Bir kent insanlara nasıl keyif verir.?
Sorunlarını nasıl çözer.
Mutlu bir yaşam vaat eder?
Biraz da bu meselelere kafa yoralım istedik
Şimdi…
Bir kenti kent yapan dinamikler vardır.
Bunlar kentlerin olmazsa olmazlarıdır.
Nedir bunlar?
Kent gönüllüleri ve sivil toplum kuruluşları…
Bunların hepsi bulundukları kenti daha ileriye taşımanın tasarımını ve çalışmasını yaparlar.
Bireylerin mutluluğu için platform oluştururlar.
Birbirleriyle sürekli görüş alışverişinde bulunurlar.
Amaç ; kentin refah düzeyini artırma ve var olan ortamı yaşanabilir kılmadır.

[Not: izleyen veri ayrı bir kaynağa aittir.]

/-- Token bytes, and the tensor scale's code. -/
def tokenData (fp8 : Bool) (vs : List Nat) : List Byte × Nat :=
  let fs := vs.map fun v => some (decodeF fFP32 v)
  let at' := amaxOf fs
  let o := convert (if fp8 then 3 else 1) ⟨false, false, false⟩ (fun _ => 0) at' [] fs
  (o.codes.flatMap fun c => leBytes (if fp8 then 1 else 2) (c.getD 0), if fp8 then o.tscale.getD 0x3F800000 else 0x3F800000)

/-! ### Decoding a clip into the reservoir (R286, R287, R293) -/

/-- The lowest free slot of the reservoir. -/
def Ingest.freeSlot (g : Ingest) : Nat :=
  ((List.range (g.slots.length + 1)).find? fun i => !(g.slots.any fun x => x.index == i)).getD 0

/-- Put a clip into a slot. -/
def fillSlot (place clip reason concealed tscale : Nat) (data : List Byte) (s : State) : State :=
  let g := s.ingest
  let i := g.freeSlot
  let a := g.params.reservoir + i * g.params.clipBytes
  let s := s.updIngest fun g =>
    { g with slots := g.slots ++ [⟨i, place, clip, reason, concealed, tscale⟩]
             failedReads := g.failedReads.erase place, retries := sset 0 place 0 g.retries }
  if reason = 0 then s.put a (fit g.params.clipBytes data) else s

/-- A drop. -/
def dropClip (place clip reason : Nat) (s : State) : State := fillSlot place clip reason 0 0x3F800000 [] s

/-- A clip whose object is read: its pictures and audio are a function of the object's bytes, and its context, the counters
and a slot take what it leaves. -/
def decodeClip (place e clip : Nat) (d : BitVec 256) (object : List Byte) (bytesRead : Nat) (s : State) : State :=
  let s := claimContext place d s
  match s.ingest.pins.find? fun x => x.1 == place with
  | none => dropClip place clip 8 s
  | some (_, i) =>
    let s := s.updIngest fun g => g.count 17 bytesRead
    let p := s.ingest.params
    if s.ingest.failedReads.contains place then dropClip place clip 2 (releaseContext place (fun c => c) s)
    else
      match demux d (s.objectOf d object) with
      | none => dropClip place clip 8 (releaseContext place (ctxPut 458 456 3) s)
      | some m =>
        let r := decodeStream p d (cachedRap (sget 0 s.ingest.contexts i)) m
        let (audio, bad) := if r.reason = 0 then clipAudio p p.samples (bits d.toNat 159 127) m else ([], 0)
        let s := releaseContext place (parsedContext i m r) s
        let s := s.updIngest fun g =>
          (((((g.count 11 r.decoded).count 12 r.discarded).count 13 r.concealed).count 14 r.scrambled).count 15
            r.continuity).count 16 bad
        if r.reason ≠ 0 then dropClip place clip r.reason s
        else
          let (w, h, px) := resizedClip p r.pictures
          let (bs, ts) := tokenData p.fp8 (patchValues s.ingest e clip w h px)
          fillSlot place clip 0 r.concealed ts (bs ++ fit (p.samples * p.audioChannels * 2) audio) s

/-- CLIP_DECODE: one place of this replica, at most W clips ahead of placement. -/
def execClipDecode (place : Nat) (desc : BitVec 256) (r : ClipRead) (s : State) :
    Host.Outcome State Fault Refusal :=
  let g := s.ingest
  let (e, n) := g.at' place
  let ahead := match s.localOf place with
    | some k => decide (g.placed ≤ k) && decide (k * g.params.c + place % g.params.c < g.placed * g.params.c + g.params.w)
    | none => false
  .next (if !s.ingestUp || s.job.state = 0 || g.awaitPosition || !ahead || g.ended place ||
      g.slots.length ≥ g.params.w || (g.slots.any fun x => x.place == place) then s
    else
      let clip := g.clipOf e n
      let d := s.descOf clip desc
      let ns := bits d.toNat 31 27
      if s.offloadWaits && (g.inHost g.params.tableNs || g.inHost ns) then s
      else if g.offline.contains g.params.tableNs then (if g.params.offlineDrop then dropClip place clip 2 s else s)
      else if !d.getLsbD 0 then dropClip place clip 1 s
      else if descBad d then dropClip place clip 8 s
      else if (g.ns ns).isNone then dropClip place clip 2 s
      else if g.offline.contains ns then (if g.params.offlineDrop then dropClip place clip 2 s else s)
      else decodeClip place e clip d r.object r.bytesRead s)
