-- ==== Sys2Proof/Machine/Dispatch.lean ====
section
/-!
DEFINITION. Sys2Proof/Machine/Dispatch.lean: one arm per command.
-/
namespace Sys2Proof.Machine

/-- The effect of one command on everything but the queue. -/
def exec (i : Instr) (s : State) : Host.Outcome State Fault Refusal :=
  match i with
  | .nop e w => Sys2Proof.Machine.execNop e w s
  | .endRun e w => Sys2Proof.Machine.execEnd e w s
  | .br e w => Sys2Proof.Machine.execBr e w s
  | .brc e w => Sys2Proof.Machine.execBrc e w s
  | .loop e w => Sys2Proof.Machine.execLoop e w s
  | .sync e w => Sys2Proof.Machine.execSync e w s
  | .wait e w => Sys2Proof.Machine.execWait e w s
  | .tileGo e w => Sys2Proof.Machine.execTileGo e w s
  | .dmaGo e w => Sys2Proof.Machine.execDmaGo e w s
  | .clsTake e w => Sys2Proof.Machine.execClsTake e w s
  | .clsPut e w => Sys2Proof.Machine.execClsPut e w s
  | .vld e w => Sys2Proof.Machine.execVld e w s
  | .vst e w => Sys2Proof.Machine.execVst e w s
  | .vlds e w => Sys2Proof.Machine.execVlds e w s
  | .vsts e w => Sys2Proof.Machine.execVsts e w s
  | .sld e w => Sys2Proof.Machine.execSld e w s
  | .sst e w => Sys2Proof.Machine.execSst e w s
  | .pld e w => Sys2Proof.Machine.execPld e w s
  | .pst e w => Sys2Proof.Machine.execPst e w s
  | .fadd e w => Sys2Proof.Machine.execFadd e w s
  | .fsub e w => Sys2Proof.Machine.execFsub e w s
  | .fmul e w => Sys2Proof.Machine.execFmul e w s
  | .fma e w => Sys2Proof.Machine.execFma e w s
  | .fmin e w => Sys2Proof.Machine.execFmin e w s
  | .fmax e w => Sys2Proof.Machine.execFmax e w s
  | .fdiv e w => Sys2Proof.Machine.execFdiv e w s
  | .fsqrt e w => Sys2Proof.Machine.execFsqrt e w s
  | .frsq e w => Sys2Proof.Machine.execFrsq e w s
  | .fexp2 e w => Sys2Proof.Machine.execFexp2 e w s
  | .flog2 e w => Sys2Proof.Machine.execFlog2 e w s
  | .fcospi e w => Sys2Proof.Machine.execFcospi e w s
  | .fabs e w => Sys2Proof.Machine.execFabs e w s
  | .fneg e w => Sys2Proof.Machine.execFneg e w s
  | .fcmp e w => Sys2Proof.Machine.execFcmp e w s
  | .fsel e w => Sys2Proof.Machine.execFsel e w s
  | .iadd e w => Sys2Proof.Machine.execIadd e w s
  | .isub e w => Sys2Proof.Machine.execIsub e w s
  | .imul e w => Sys2Proof.Machine.execImul e w s
  | .iand e w => Sys2Proof.Machine.execIand e w s
  | .ior e w => Sys2Proof.Machine.execIor e w s
  | .ixor e w => Sys2Proof.Machine.execIxor e w s
  | .ishl e w => Sys2Proof.Machine.execIshl e w s
  | .ishr e w => Sys2Proof.Machine.execIshr e w s
  | .isra e w => Sys2Proof.Machine.execIsra e w s
  | .imin e w => Sys2Proof.Machine.execImin e w s
  | .imax e w => Sys2Proof.Machine.execImax e w s
  | .icmp e w => Sys2Proof.Machine.execIcmp e w s
  | .ipack e w => Sys2Proof.Machine.execIpack e w s
  | .iunpk e w => Sys2Proof.Machine.execIunpk e w s
  | .vperm e w => Sys2Proof.Machine.execVperm e w s
  | .sadd e w => Sys2Proof.Machine.execSadd e w s
  | .ssub e w => Sys2Proof.Machine.execSsub e w s
  | .smul e w => Sys2Proof.Machine.execSmul e w s
  | .sand e w => Sys2Proof.Machine.execSand e w s
  | .sor e w => Sys2Proof.Machine.execSor e w s
  | .sxor e w => Sys2Proof.Machine.execSxor e w s
  | .sshl e w => Sys2Proof.Machine.execSshl e w s
  | .sshr e w => Sys2Proof.Machine.execSshr e w s
  | .ssra e w => Sys2Proof.Machine.execSsra e w s
  | .sli e w => Sys2Proof.Machine.execSli e w s
  | .slui e w => Sys2Proof.Machine.execSlui e w s
  | .vbcs e w => Sys2Proof.Machine.execVbcs e w s
  | .vext e w => Sys2Proof.Machine.execVext e w s
  | .cvt e w => Sys2Proof.Machine.execCvt e w s
  | .amaxb e w => Sys2Proof.Machine.execAmaxb e w s
  | .amaxt e w => Sys2Proof.Machine.execAmaxt e w s
  | .sum e w => Sys2Proof.Machine.execSum e w s
  | .sgn e w => Sys2Proof.Machine.execSgn e w s
  | .tsgn e w => Sys2Proof.Machine.execTsgn e w s
  | .srnd e w => Sys2Proof.Machine.execSrnd e w s
  | .xred e w => Sys2Proof.Machine.execXred e w s
  | .flags e w => Sys2Proof.Machine.execFlags e w s
  | .pand e w => Sys2Proof.Machine.execPand e w s
  | .por e w => Sys2Proof.Machine.execPor e w s
  | .pxor e w => Sys2Proof.Machine.execPxor e w s
  | .pandn e w => Sys2Proof.Machine.execPandn e w s
  | .pset e w => Sys2Proof.Machine.execPset e w s
  | .pexp e w => Sys2Proof.Machine.execPexp e w s
  | .pcnt e w => Sys2Proof.Machine.execPcnt e w s
  | .gmax e w => Sys2Proof.Machine.execGmax e w s
  | .digestInit e w => Sys2Proof.Machine.execDigestInit e w s
  | .digestAdd e w => Sys2Proof.Machine.execDigestAdd e w s
  | .digestFinal e w => Sys2Proof.Machine.execDigestFinal e w s
  | .commit e w => Sys2Proof.Machine.execCommit e w s
  | .stageBarrierRelease v => Sys2Proof.Machine.execStageBarrierRelease v s
  | .tileAccept e => Sys2Proof.Machine.execTileAccept e s
  | .subtileDrain e k homeErr partnerErr => Sys2Proof.Machine.execSubtileDrain e k homeErr partnerErr s
  | .tileComplete e k => Sys2Proof.Machine.execTileComplete e k s
  | .captureComplete e k => Sys2Proof.Machine.execCaptureComplete e k s
  | .dmaTransferComplete e => Sys2Proof.Machine.execDmaTransferComplete e s
  | .layerGroupEntry v => Sys2Proof.Machine.execLayerGroupEntry v s
  | .layerGroupEnd v => Sys2Proof.Machine.execLayerGroupEnd v s
  | .replayStart v lostCycles => Sys2Proof.Machine.execReplayStart v lostCycles s
  | .clauseDelivery v backward => Sys2Proof.Machine.execClauseDelivery v backward s
  | .viewFill v backward glitch => Sys2Proof.Machine.execViewFill v backward glitch s
  | .pastEncode v => Sys2Proof.Machine.execPastEncode v s
  | .rebase v slot => Sys2Proof.Machine.execRebase v slot s
  | .spill v slot => Sys2Proof.Machine.execSpill v slot s
  | .shardSend v => Sys2Proof.Machine.execShardSend v s
  | .reducedShardComplete v => Sys2Proof.Machine.execReducedShardComplete v s
  | .updateStart v => Sys2Proof.Machine.execUpdateStart v s
  | .commitFinalPhase v => Sys2Proof.Machine.execCommitFinalPhase v s
  | .dataFrame p f => Sys2Proof.Machine.execDataFrame p f s
  | .clauseFrame p f => Sys2Proof.Machine.execClauseFrame p f s
  | .ackFrame p f => Sys2Proof.Machine.execAckFrame p f s
  | .nakFrame p f => Sys2Proof.Machine.execNakFrame p f s
  | .helloFrame p f => Sys2Proof.Machine.execHelloFrame p f s
  | .tenseReqFrame p f => Sys2Proof.Machine.execTenseReqFrame p f s
  | .tenseDataFrame p f => Sys2Proof.Machine.execTenseDataFrame p f s
  | .voteFrame p f => Sys2Proof.Machine.execVoteFrame p f s
  | .digestFrame p f => Sys2Proof.Machine.execDigestFrame p f s
  | .creditFrame p f => Sys2Proof.Machine.execCreditFrame p f s
  | .resendTimeout p => Sys2Proof.Machine.execResendTimeout p s
  | .retryWindowExpiry p => Sys2Proof.Machine.execRetryWindowExpiry p s
  | .retrainingAttemptEnd p ok signal => Sys2Proof.Machine.execRetrainingAttemptEnd p ok signal s
  | .portTrainingAttempt p signal ok => Sys2Proof.Machine.execPortTrainingAttempt p signal ok s
  | .helloTimer p => Sys2Proof.Machine.execHelloTimer p s
  | .ackTimer p => Sys2Proof.Machine.execAckTimer p s
  | .creditRepeatTimer p => Sys2Proof.Machine.execCreditRepeatTimer p s
  | .deliveryTimeout p k => Sys2Proof.Machine.execDeliveryTimeout p k s
  | .answerTimeout v backward => Sys2Proof.Machine.execAnswerTimeout v backward s
  | .phraseMessage src dst role addr data => Sys2Proof.Machine.execPhraseMessage src dst role addr data s
  | .phraseFlowControl die peer idx word => Sys2Proof.Machine.execPhraseFlowControl die peer idx word s
  | .phraseRetrain die peer idx => Sys2Proof.Machine.execPhraseRetrain die peer idx s
  | .phraseRetrainEnd die peer idx ok resends => Sys2Proof.Machine.execPhraseRetrainEnd die peer idx ok resends s
  | .dieLost d mask => Sys2Proof.Machine.execDieLost d mask s
  | .dieRejoin a tests => Sys2Proof.Machine.execDieRejoin a tests s
  | .appositionReadReq p m => Sys2Proof.Machine.execAppositionReadReq p m s
  | .appositionWrite p m => Sys2Proof.Machine.execAppositionWrite p m s
  | .appositionReadData p m => Sys2Proof.Machine.execAppositionReadData p m s
  | .appositionWriteAck p m => Sys2Proof.Machine.execAppositionWriteAck p m s
  | .appositionMailbox p m => Sys2Proof.Machine.execAppositionMailbox p m s
  | .appositionEvent p m => Sys2Proof.Machine.execAppositionEvent p m s
  | .appositionNak p m => Sys2Proof.Machine.execAppositionNak p m s
  | .appositionAck p m => Sys2Proof.Machine.execAppositionAck p m s
  | .appositionAckTimer p => Sys2Proof.Machine.execAppositionAckTimer p s
  | .appositionRetrain p ok => Sys2Proof.Machine.execAppositionRetrain p ok s
  | .guestDown p => Sys2Proof.Machine.execGuestDown p s
  | .guestUp p identity rate => Sys2Proof.Machine.execGuestUp p identity rate s
  | .nvmeReadCompletion ns place ok fatal => Sys2Proof.Machine.execNvmeReadCompletion ns place ok fatal s
  | .nvmeReadTimeout ns place => Sys2Proof.Machine.execNvmeReadTimeout ns place s
  | .clipDecode place desc r => Sys2Proof.Machine.execClipDecode place desc r s
  | .ingestPlace => Sys2Proof.Machine.execIngestPlace s
  | .ingestRejoin => Sys2Proof.Machine.execIngestRejoin s
  | .devInfo c => Sys2Proof.Machine.execDevInfo c s
  | .bringupAdvance c => Sys2Proof.Machine.execBringupAdvance c s
  | .lanePlanSet c => Sys2Proof.Machine.execLanePlanSet c s
  | .jobCreate c => Sys2Proof.Machine.execJobCreate c s
  | .stageLoad c img => Sys2Proof.Machine.execStageLoad c img s
  | .portRoleSet c => Sys2Proof.Machine.execPortRoleSet c s
  | .jobStart c => Sys2Proof.Machine.execJobStart c s
  | .jobPause c => Sys2Proof.Machine.execJobPause c s
  | .pauseComplete => Sys2Proof.Machine.execPauseComplete s
  | .jobResume c => Sys2Proof.Machine.execJobResume c s
  | .halt c => Sys2Proof.Machine.execHalt c s
  | .tenseConfig c => Sys2Proof.Machine.execTenseConfig c s
  | .tenseExport c => Sys2Proof.Machine.execTenseExport c s
  | .checkpoint c => Sys2Proof.Machine.execCheckpoint c s
  | .restore c => Sys2Proof.Machine.execRestore c s
  | .schedTableLoad c => Sys2Proof.Machine.execSchedTableLoad c s
  | .freezeMaskLoad c => Sys2Proof.Machine.execFreezeMaskLoad c s
  | .ruleLoad c => Sys2Proof.Machine.execRuleLoad c s
  | .ingestOpen c => Sys2Proof.Machine.execIngestOpen c s
  | .ingestEpoch c => Sys2Proof.Machine.execIngestEpoch c s
  | .ingestPosition c => Sys2Proof.Machine.execIngestPosition c s
  | .checkFractionSet c => Sys2Proof.Machine.execCheckFractionSet c s
  | .agreeIntervalSet c => Sys2Proof.Machine.execAgreeIntervalSet c s
  | .fieldTest c => Sys2Proof.Machine.execFieldTest c s
  | .bistRun c => Sys2Proof.Machine.execBistRun c s
  | .faultHistoryRead c => Sys2Proof.Machine.execFaultHistoryRead c s
  | .stageFlags c => Sys2Proof.Machine.execStageFlags c s
  | .numlogRead c => Sys2Proof.Machine.execNumlogRead c s
  | .captureRepeat k r => Sys2Proof.Machine.execCaptureRepeat k r s
  | .faultRecordWrite => Sys2Proof.Machine.execFaultRecordWrite s
  | .fenceGo => Sys2Proof.Machine.execFenceGo s
  | .fenceComplete => Sys2Proof.Machine.execFenceComplete s
  | .thermalSeenClear => Sys2Proof.Machine.execThermalSeenClear s
  | .bar2WindowWrite x => Sys2Proof.Machine.execBar2WindowWrite x s
  | .mailboxEnable m ctrl => Sys2Proof.Machine.execMailboxEnable m ctrl s
  | .mailboxDisable m ctrl => Sys2Proof.Machine.execMailboxDisable m ctrl s
  | .cmdTail m x wrote => Sys2Proof.Machine.execCmdTail m x wrote s
  | .cmpHead m x => Sys2Proof.Machine.execCmpHead m x s
  | .fwCtrlWrite p x => Sys2Proof.Machine.execFwCtrlWrite p x s
  | .registerWrite off x => Sys2Proof.Machine.execRegisterWrite off x s
  | .rcRegisterRead off => Sys2Proof.Machine.execRcRegisterRead off s
  | .bar2Read off len => Sys2Proof.Machine.execBar2Read off len s
  | .bar2Write off data poisoned => Sys2Proof.Machine.execBar2Write off data poisoned s
  | .hostDmaChunk engine waited => Sys2Proof.Machine.execHostDmaChunk engine waited s
  | .msiXCoalesceTimeout m => Sys2Proof.Machine.execMsiXCoalesceTimeout m s
  | .functionLevelReset => Sys2Proof.Machine.execFunctionLevelReset s
  | .hostReset perst => Sys2Proof.Machine.execHostReset perst s
  | .perstRelease => Sys2Proof.Machine.execPerstRelease s
  | .moduleReset => Sys2Proof.Machine.execModuleReset s
  | .moduleResetRelease => Sys2Proof.Machine.execModuleResetRelease s
  | .powerOn => Sys2Proof.Machine.execPowerOn s
  | .powerOff => Sys2Proof.Machine.execPowerOff s
  | .refclkLoss => Sys2Proof.Machine.execRefclkLoss s
  | .refclkReturn => Sys2Proof.Machine.execRefclkReturn s
  | .romEntry slotId => Sys2Proof.Machine.execRomEntry slotId s
  | .firmwareBoot => Sys2Proof.Machine.execFirmwareBoot s
  | .discovery answers badPhrases => Sys2Proof.Machine.execDiscovery answers badPhrases s
  | .reducedEntry tests => Sys2Proof.Machine.execReducedEntry tests s
  | .fullEntry tests => Sys2Proof.Machine.execFullEntry tests s
  | .parserWatchdogExpiry => Sys2Proof.Machine.execParserWatchdogExpiry s
  | .thermalSensorScan dies hbms => Sys2Proof.Machine.execThermalSensorScan dies hbms s
  | .thermLRelease => Sys2Proof.Machine.execThermLRelease s
  | .thermalClear => Sys2Proof.Machine.execThermalClear s
  | .regulatorOvertemp => Sys2Proof.Machine.execRegulatorOvertemp s
  | .park => Sys2Proof.Machine.execPark s
  | .mctpControlMessage code data => Sys2Proof.Machine.execMctpControlMessage code data s
  | .i3cAddressAssignment entdaa static addr => Sys2Proof.Machine.execI3cAddressAssignment entdaa static addr s
  | .managementMailboxMessage c => Sys2Proof.Machine.execManagementMailboxMessage c s
  | .getPdr => Sys2Proof.Machine.execGetPdr s
  | .platformEventResponse ok => Sys2Proof.Machine.execPlatformEventResponse ok s
  | .platformEventResendTimeout => Sys2Proof.Machine.execPlatformEventResendTimeout s
  | .requestUpdate => Sys2Proof.Machine.execRequestUpdate s
  | .firmwareDataTransfer component off data => Sys2Proof.Machine.execFirmwareDataTransfer component off data s
  | .verifyComplete => Sys2Proof.Machine.execVerifyComplete s
  | .activateFirmware component => Sys2Proof.Machine.execActivateFirmware component s
  | .getVersion doe => Sys2Proof.Machine.execGetVersion doe s
  | .getCapabilities doe caps => Sys2Proof.Machine.execGetCapabilities doe caps s
  | .negotiateAlgorithms doe sig hash => Sys2Proof.Machine.execNegotiateAlgorithms doe sig hash s
  | .getDigests doe => Sys2Proof.Machine.execGetDigests doe s
  | .getCertificate doe slot off len => Sys2Proof.Machine.execGetCertificate doe slot off len s
  | .challenge doe slot nonce => Sys2Proof.Machine.execChallenge doe slot nonce s
  | .getMeasurements doe index slot nonce => Sys2Proof.Machine.execGetMeasurements doe index slot nonce s
  | .eventStreamDatagram => Sys2Proof.Machine.execEventStreamDatagram s
  | .hubReset => Sys2Proof.Machine.execHubReset s
  | .fieldTestDone tests => Sys2Proof.Machine.execFieldTestDone tests s
  | .reducedServiceRestored => Sys2Proof.Machine.execReducedServiceRestored s
  | .pldmBaseRequest code data => Sys2Proof.Machine.execPldmBaseRequest code data s
  | .mctpMessageDrop type => Sys2Proof.Machine.execMctpMessageDrop type s
  | .spdmUnsupportedRequest doe code => Sys2Proof.Machine.execSpdmUnsupportedRequest doe code s
  | .doeDiscovery index => Sys2Proof.Machine.execDoeDiscovery index s
  | .arpRequest target sender mac => Sys2Proof.Machine.execArpRequest target sender mac s
  | .powerStateChange d3 => Sys2Proof.Machine.execPowerStateChange d3 s
  | .msiXUnmask v => Sys2Proof.Machine.execMsiXUnmask v s

end Sys2Proof.Machine
end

Bu yaklaşımla Karabük’e baktığınızda ne görüyorsunuz?
Yaşanabilirlik adına…
Ortada tartışılan çok şey var tabi…
Bunların birçoğu kafa ütülüyor.
Siyasetçinin seçim malzemesi olmuş durumda.

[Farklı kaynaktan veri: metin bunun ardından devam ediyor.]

-- ==== Sys2Proof/Machine/Step.lean ====
section
/-!
DEFINITION. Sys2Proof/Machine/Step.lean: one step takes the command at the front of the queue and runs it; on an
empty queue the block lets one microsecond pass, in which its ports send what waits (log 5).
-/
namespace Sys2Proof.Machine

/-- One step. -/
def step (s : State) : Host.Outcome State Fault Refusal :=
  match s.pending with
  | [] => .next (tick s)
  | c :: rest => exec c { s with pending := rest }

/-- No row of the operation table gives bits, so no word spells a command. -/
def State.withFetchWord (s : State) (nbits w : Nat) : State :=
  match decodeTableWord nbits w with
  | some c => { s with pending := c :: s.pending }
  | none => s

end Sys2Proof.Machine
end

Hepsinin üstünde gelecekle ilgili siyasi hesaplar üşüşüyor.
O zaman yaşanabilirliği konu alan projeler bir türlü tat vermiyor.
Demek ki konuşmakla işler yürümüyor.
Memleket lafla idare edilseydi her yer güllük gülistanlık olurdu.
Ama olmuyor.
Ne demiş atalarımız.
“Ayinesi iştir kişinin lafa bakılmaz.”
Toplumsal sorunları yerinde ve zamanında çözmek için anlamlı çalışmalar yapmak gerekiyor.
Bazen çalışmakta yeterli olmuyor.
Öncelikle aşılması gereken engelleri çok iyi bilmek gerekiyor.
Diyelim ki bildiniz.
Ancak bu seferde engelleri çıkaranlarla baş etmeniz gerekiyor.
Çıkar çevrelerini alt etmek için büyük bir çabaya gerek var.
Sabır gerek.
Ayakta kalmasını bilmek….
Bilinçli olmak gerek.
Dikkat edin…
Dillendirilen hedeflere geç ulaşıyoruz.
Arada bir ebeleniyoruz.
Gel gitler oluyor.
Falan filan…
Gerçi…
Ama…
Yapılanlar , yapılmak istenenler bir türlü tat vermiyor.
İhtiyaçları karşılamıyor.
İnsanları mutlu etmiyor.
Bu nedenle…
Kent ;yaşama sanatı ve keyfi denen süreçten nasibini bir türlü alamıyor.
Bu durumda umutlarımızın üzerine sünger çekmeye yetiyor.